DATA IN THIS EXERCISE Block Start

/-- Rows 34 to 56 of R73: loads, stores, address arithmetic and the stack. -/
def catalogLoadStore : List CatalogRow :=
  [ ⟨"LDR_lit", "01001tttiiiiiiii", 0xF800#16, 0x4800#16, fun h => .ldrLit (field h 8 3) (field h 0 8)⟩,
    ⟨"STR_reg", "0101000mmmnnnttt", 0xFE00#16, 0x5000#16, fun h => .strReg (field h 0 3) (field h 3 3) (field h 6 3)⟩,
    ⟨"STRH_reg", "0101001mmmnnnttt", 0xFE00#16, 0x5200#16, fun h => .strhReg (field h 0 3) (field h 3 3) (field h 6 3)⟩,
    ⟨"STRB_reg", "0101010mmmnnnttt", 0xFE00#16, 0x5400#16, fun h => .strbReg (field h 0 3) (field h 3 3) (field h 6 3)⟩,
    ⟨"LDRSB_reg", "0101011mmmnnnttt", 0xFE00#16, 0x5600#16, fun h => .ldrsbReg (field h 0 3) (field h 3 3) (field h 6 3)⟩,
    ⟨"LDR_reg", "0101100mmmnnnttt", 0xFE00#16, 0x5800#16, fun h => .ldrReg (field h 0 3) (field h 3 3) (field h 6 3)⟩,
    ⟨"LDRH_reg", "0101101mmmnnnttt", 0xFE00#16, 0x5A00#16, fun h => .ldrhReg (field h 0 3) (field h 3 3) (field h 6 3)⟩,
    ⟨"LDRB_reg", "0101110mmmnnnttt", 0xFE00#16, 0x5C00#16, fun h => .ldrbReg (field h 0 3) (field h 3 3) (field h 6 3)⟩,
    ⟨"LDRSH_reg", "0101111mmmnnnttt", 0xFE00#16, 0x5E00#16, fun h => .ldrshReg (field h 0 3) (field h 3 3) (field h 6 3)⟩,
    ⟨"STR_imm", "01100iiiiinnnttt", 0xF800#16, 0x6000#16, fun h => .strImm (field h 0 3) (field h 3 3) (field h 6 5)⟩,
    ⟨"LDR_imm", "01101iiiiinnnttt", 0xF800#16, 0x6800#16, fun h => .ldrImm (field h 0 3) (field h 3 3) (field h 6 5)⟩,
    ⟨"STRB_imm", "01110iiiiinnnttt", 0xF800#16, 0x7000#16, fun h => .strbImm (field h 0 3) (field h 3 3) (field h 6 5)⟩,
    ⟨"LDRB_imm", "01111iiiiinnnttt", 0xF800#16, 0x7800#16, fun h => .ldrbImm (field h 0 3) (field h 3 3) (field h 6 5)⟩,
    ⟨"STRH_imm", "10000iiiiinnnttt", 0xF800#16, 0x8000#16, fun h => .strhImm (field h 0 3) (field h 3 3) (field h 6 5)⟩,
    ⟨"LDRH_imm", "10001iiiiinnnttt", 0xF800#16, 0x8800#16, fun h => .ldrhImm (field h 0 3) (field h 3 3) (field h 6 5)⟩,
    ⟨"STR_sp", "10010tttiiiiiiii", 0xF800#16, 0x9000#16, fun h => .strSp (field h 8 3) (field h 0 8)⟩,
    ⟨"LDR_sp", "10011tttiiiiiiii", 0xF800#16, 0x9800#16, fun h => .ldrSp (field h 8 3) (field h 0 8)⟩,
    ⟨"ADR", "10100dddiiiiiiii", 0xF800#16, 0xA000#16, fun h => .adr (field h 8 3) (field h 0 8)⟩,
    ⟨"ADD_Rd_SP", "10101dddiiiiiiii", 0xF800#16, 0xA800#16, fun h => .addRdSp (field h 8 3) (field h 0 8)⟩,
    ⟨"ADD_SP_imm", "101100000iiiiiii", 0xFF80#16, 0xB000#16, fun h => .addSpImm (field h 0 7)⟩,
    ⟨"SUB_SP_imm", "101100001iiiiiii", 0xFF80#16, 0xB080#16, fun h => .subSpImm (field h 0 7)⟩,
    ⟨"PUSH", "1011010Mrrrrrrrr", 0xFE00#16, 0xB400#16, fun h => .push (h.getLsbD 8) (field h 0 8)⟩,
    ⟨"POP", "1011110Prrrrrrrr", 0xFE00#16, 0xBC00#16, fun h => .pop (h.getLsbD 8) (field h 0 8)⟩ ]

/-- Rows 57.0 to 58 of R73: the branches of one halfword. -/
def catalogBranch : List CatalogRow :=
  [ ⟨"BEQ", "11010000iiiiiiii", 0xFF00#16, 0xD000#16, fun h => .beq (field h 0 8)⟩,
    ⟨"BNE", "11010001iiiiiiii", 0xFF00#16, 0xD100#16, fun h => .bne (field h 0 8)⟩,
    ⟨"BCS", "11010010iiiiiiii", 0xFF00#16, 0xD200#16, fun h => .bcs (field h 0 8)⟩,
    ⟨"BCC", "11010011iiiiiiii", 0xFF00#16, 0xD300#16, fun h => .bcc (field h 0 8)⟩,
    ⟨"BMI", "11010100iiiiiiii", 0xFF00#16, 0xD400#16, fun h => .bmi (field h 0 8)⟩,
    ⟨"BPL", "11010101iiiiiiii", 0xFF00#16, 0xD500#16, fun h => .bpl (field h 0 8)⟩,
    ⟨"BVS", "11010110iiiiiiii", 0xFF00#16, 0xD600#16, fun h => .bvs (field h 0 8)⟩,
    ⟨"BVC", "11010111iiiiiiii", 0xFF00#16, 0xD700#16, fun h => .bvc (field h 0 8)⟩,
    ⟨"BHI", "11011000iiiiiiii", 0xFF00#16, 0xD800#16, fun h => .bhi (field h 0 8)⟩,
    ⟨"BLS", "11011001iiiiiiii", 0xFF00#16, 0xD900#16, fun h => .bls (field h 0 8)⟩,
    ⟨"BGE", "11011010iiiiiiii", 0xFF00#16, 0xDA00#16, fun h => .bge (field h 0 8)⟩,
    ⟨"BLT", "11011011iiiiiiii", 0xFF00#16, 0xDB00#16, fun h => .blt (field h 0 8)⟩,
    ⟨"BGT", "11011100iiiiiiii", 0xFF00#16, 0xDC00#16, fun h => .bgt (field h 0 8)⟩,
    ⟨"BLE", "11011101iiiiiiii", 0xFF00#16, 0xDD00#16, fun h => .ble (field h 0 8)⟩,
    ⟨"BAL", "11011110iiiiiiii", 0xFF00#16, 0xDE00#16, fun h => .bal (field h 0 8)⟩,
    ⟨"B", "11100iiiiiiiiiii", 0xF800#16, 0xE000#16, fun h => .b (field h 0 11)⟩ ]

/-- The rows of one halfword in registration order, which is the decode order (R73, R74). -/
def catalog : List CatalogRow := catalogDataProcessing ++ catalogLoadStore ++ catalogBranch

/-- Row 59, BL: both halfwords must match (R68, R73, R74). -/
def acceptsBl (h1 h2 : Halfword) : Bool :=
  h1 &&& 0xF800#16 == 0xF000#16 && h2 &&& 0xF800#16 == 0xF800#16

/-- The decoder (R74): the first row that matches, or the name of the undefined encoding (R75). -/
def decode : Opcode → Except Reject Instr
  | .one h1 =>
    match catalog.find? (fun r => r.accepts h1) with
    | some r => .ok (r.build h1)
    | none => .error (rejectOf h1)
  | .two h1 h2 =>
    if acceptsBl h1 h2 then .ok (.bl (field h1 10 1) (field h1 0 10) (field h2 0 11))
    else if startsPair h1 then .error (.pairSecondHalfword h1 h2)
    else .error .notAnOpcode

/-- Decoding from bytes, the lowest address first (R43, R69): the instruction and the bytes after it. -/
def decodeBytes : List Byte → Except Reject (Instr × List Byte)
  | b0 :: b1 :: rest =>
    if startsPair (pack (b1 ++ b0)) then
      match rest with
      | b2 :: b3 :: rest' => (decode (.two (pack (b1 ++ b0)) (pack (b3 ++ b2)))).map (·, rest')
      | _ => .error .notAnOpcode
    else (decode (.one (pack (b1 ++ b0)))).map (·, rest)
  | _ => .error .notAnOpcode

/-- The encoder: the halfwords of an instruction, written from the layouts of R73 (R78; R87 for BL). -/
def encode : Instr → Opcode
  | .movsReg rd rm => .one (pack (0b0000000000#10 ++ rm ++ rd))
  | .lslsImm rd rm imm5 => .one (pack (0b00000#5 ++ imm5 ++ rm ++ rd))
  | .lsrsImm rd rm imm5 => .one (pack (0b00001#5 ++ imm5 ++ rm ++ rd))
  | .asrsImm rd rm imm5 => .one (pack (0b00010#5 ++ imm5 ++ rm ++ rd))
  | .addsReg rd rn rm => .one (pack (0b0001100#7 ++ rm ++ rn ++ rd))
  | .subsReg rd rn rm => .one (pack (0b0001101#7 ++ rm ++ rn ++ rd))
  | .addsImm3 rd rn imm3 => .one (pack (0b0001110#7 ++ imm3 ++ rn ++ rd))
  | .subsImm3 rd rn imm3 => .one (pack (0b0001111#7 ++ imm3 ++ rn ++ rd))
  | .movsImm8 rd imm8 => .one (pack (0b00100#5 ++ rd ++ imm8))
  | .cmpImm8 rn imm8 => .one (pack (0b00101#5 ++ rn ++ imm8))
  | .addsImm8 rd imm8 => .one (pack (0b00110#5 ++ rd ++ imm8))
  | .subsImm8 rd imm8 => .one (pack (0b00111#5 ++ rd ++ imm8))
  | .ands rdn rm => .one (pack (0b0100000000#10 ++ rm ++ rdn))
  | .eors rdn rm => .one (pack (0b0100000001#10 ++ rm ++ rdn))
  | .lslsReg rdn rm => .one (pack (0b0100000010#10 ++ rm ++ rdn))
  | .lsrsReg rdn rm => .one (pack (0b0100000011#10 ++ rm ++ rdn))
  | .asrsReg rdn rm => .one (pack (0b0100000100#10 ++ rm ++ rdn))
  | .adcs rdn rm => .one (pack (0b0100000101#10 ++ rm ++ rdn))
  | .sbcs rdn rm => .one (pack (0b0100000110#10 ++ rm ++ rdn))
  | .rors rdn rm => .one (pack (0b0100000111#10 ++ rm ++ rdn))
  | .tst rn rm => .one (pack (0b0100001000#10 ++ rm ++ rn))
  | .rsbs rd rn => .one (pack (0b0100001001#10 ++ rn ++ rd))
  | .cmpReg rn rm => .one (pack (0b0100001010#10 ++ rm ++ rn))
  | .cmn rn rm => .one (pack (0b0100001011#10 ++ rm ++ rn))
  | .orrs rdn rm => .one (pack (0b0100001100#10 ++ rm ++ rdn))
  | .muls rdm rn => .one (pack (0b0100001101#10 ++ rn ++ rdm))
  | .bics rdn rm => .one (pack (0b0100001110#10 ++ rm ++ rdn))
  | .mvns rd rm => .one (pack (0b0100001111#10 ++ rm ++ rd))
  | .addHi rdn rm => .one (pack (0b01000100#8 ++ rdn.extractLsb' 3 1 ++ rm ++ rdn.extractLsb' 0 3))
  | .cmpHi rn rm => .one (pack (0b01000101#8 ++ rn.extractLsb' 3 1 ++ rm ++ rn.extractLsb' 0 3))
  | .movHi rd rm => .one (pack (0b01000110#8 ++ rd.extractLsb' 3 1 ++ rm ++ rd.extractLsb' 0 3))
  | .bx rm => .one (pack (0b010001110#9 ++ rm ++ 0b000#3))
  | .blx rm => .one (pack (0b010001111#9 ++ rm ++ 0b000#3))
  | .ldrLit rt imm8 => .one (pack (0b01001#5 ++ rt ++ imm8))
  | .strReg rt rn rm => .one (pack (0b0101000#7 ++ rm ++ rn ++ rt))
  | .strhReg rt rn rm => .one (pack (0b0101001#7 ++ rm ++ rn ++ rt))
  | .strbReg rt rn rm => .one (pack (0b0101010#7 ++ rm ++ rn ++ rt))
  | .ldrsbReg rt rn rm => .one (pack (0b0101011#7 ++ rm ++ rn ++ rt))
  | .ldrReg rt rn rm => .one (pack (0b0101100#7 ++ rm ++ rn ++ rt))
  | .ldrhReg rt rn rm => .one (pack (0b0101101#7 ++ rm ++ rn ++ rt))
  | .ldrbReg rt rn rm => .one (pack (0b0101110#7 ++ rm ++ rn ++ rt))
  | .ldrshReg rt rn rm => .one (pack (0b0101111#7 ++ rm ++ rn ++ rt))
  | .strImm rt rn imm5 => .one (pack (0b01100#5 ++ imm5 ++ rn ++ rt))
  | .ldrImm rt rn imm5 => .one (pack (0b01101#5 ++ imm5 ++ rn ++ rt))
  | .strbImm rt rn imm5 => .one (pack (0b01110#5 ++ imm5 ++ rn ++ rt))
  | .ldrbImm rt rn imm5 => .one (pack (0b01111#5 ++ imm5 ++ rn ++ rt))
  | .strhImm rt rn imm5 => .one (pack (0b10000#5 ++ imm5 ++ rn ++ rt))
  | .ldrhImm rt rn imm5 => .one (pack (0b10001#5 ++ imm5 ++ rn ++ rt))
  | .strSp rt imm8 => .one (pack (0b10010#5 ++ rt ++ imm8))
  | .ldrSp rt imm8 => .one (pack (0b10011#5 ++ rt ++ imm8))
  | .adr rd imm8 => .one (pack (0b10100#5 ++ rd ++ imm8))
  | .addRdSp rd imm8 => .one (pack (0b10101#5 ++ rd ++ imm8))
  | .addSpImm imm7 => .one (pack (0b101100000#9 ++ imm7))
  | .subSpImm imm7 => .one (pack (0b101100001#9 ++ imm7))
  | .push lr list => .one (pack (0b1011010#7 ++ BitVec.ofBool lr ++ list))
  | .pop pc list => .one (pack (0b1011110#7 ++ BitVec.ofBool pc ++ list))
  | .beq imm8 => .one (pack (0b11010000#8 ++ imm8))
  | .bne imm8 => .one (pack (0b11010001#8 ++ imm8))
  | .bcs imm8 => .one (pack (0b11010010#8 ++ imm8))
  | .bcc imm8 => .one (pack (0b11010011#8 ++ imm8))
  | .bmi imm8 => .one (pack (0b11010100#8 ++ imm8))
  | .bpl imm8 => .one (pack (0b11010101#8 ++ imm8))
  | .bvs imm8 => .one (pack (0b11010110#8 ++ imm8))
  | .bvc imm8 => .one (pack (0b11010111#8 ++ imm8))
  | .bhi imm8 => .one (pack (0b11011000#8 ++ imm8))
  | .bls imm8 => .one (pack (0b11011001#8 ++ imm8))
  | .bge imm8 => .one (pack (0b11011010#8 ++ imm8))
  | .blt imm8 => .one (pack (0b11011011#8 ++ imm8))
  | .bgt imm8 => .one (pack (0b11011100#8 ++ imm8))
  | .ble imm8 => .one (pack (0b11011101#8 ++ imm8))
  | .bal imm8 => .one (pack (0b11011110#8 ++ imm8))
  | .b imm11 => .one (pack (0b11100#5 ++ imm11))
  | .bl sign imm10 imm11 => .two (pack (0b11110#5 ++ sign ++ imm10)) (pack (0b11111#5 ++ imm11))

DATA IN THIS EXERCISE Block End

_PROBLEM TO WORK ON:_ Taking the entries above, restate exactly those lines that fall between the line with "(0b11010001#8 ++ imm8))" and the line with "(0b11010110#8 ++ imm8))", keeping both of those lines too.

_TASK RESULT:_
  | .bne imm8 => .one (pack (0b11010001#8 ++ imm8))
  | .bcs imm8 => .one (pack (0b11010010#8 ++ imm8))
  | .bcc imm8 => .one (pack (0b11010011#8 ++ imm8))
  | .bmi imm8 => .one (pack (0b11010100#8 ++ imm8))
  | .bpl imm8 => .one (pack (0b11010101#8 ++ imm8))
  | .bvs imm8 => .one (pack (0b11010110#8 ++ imm8))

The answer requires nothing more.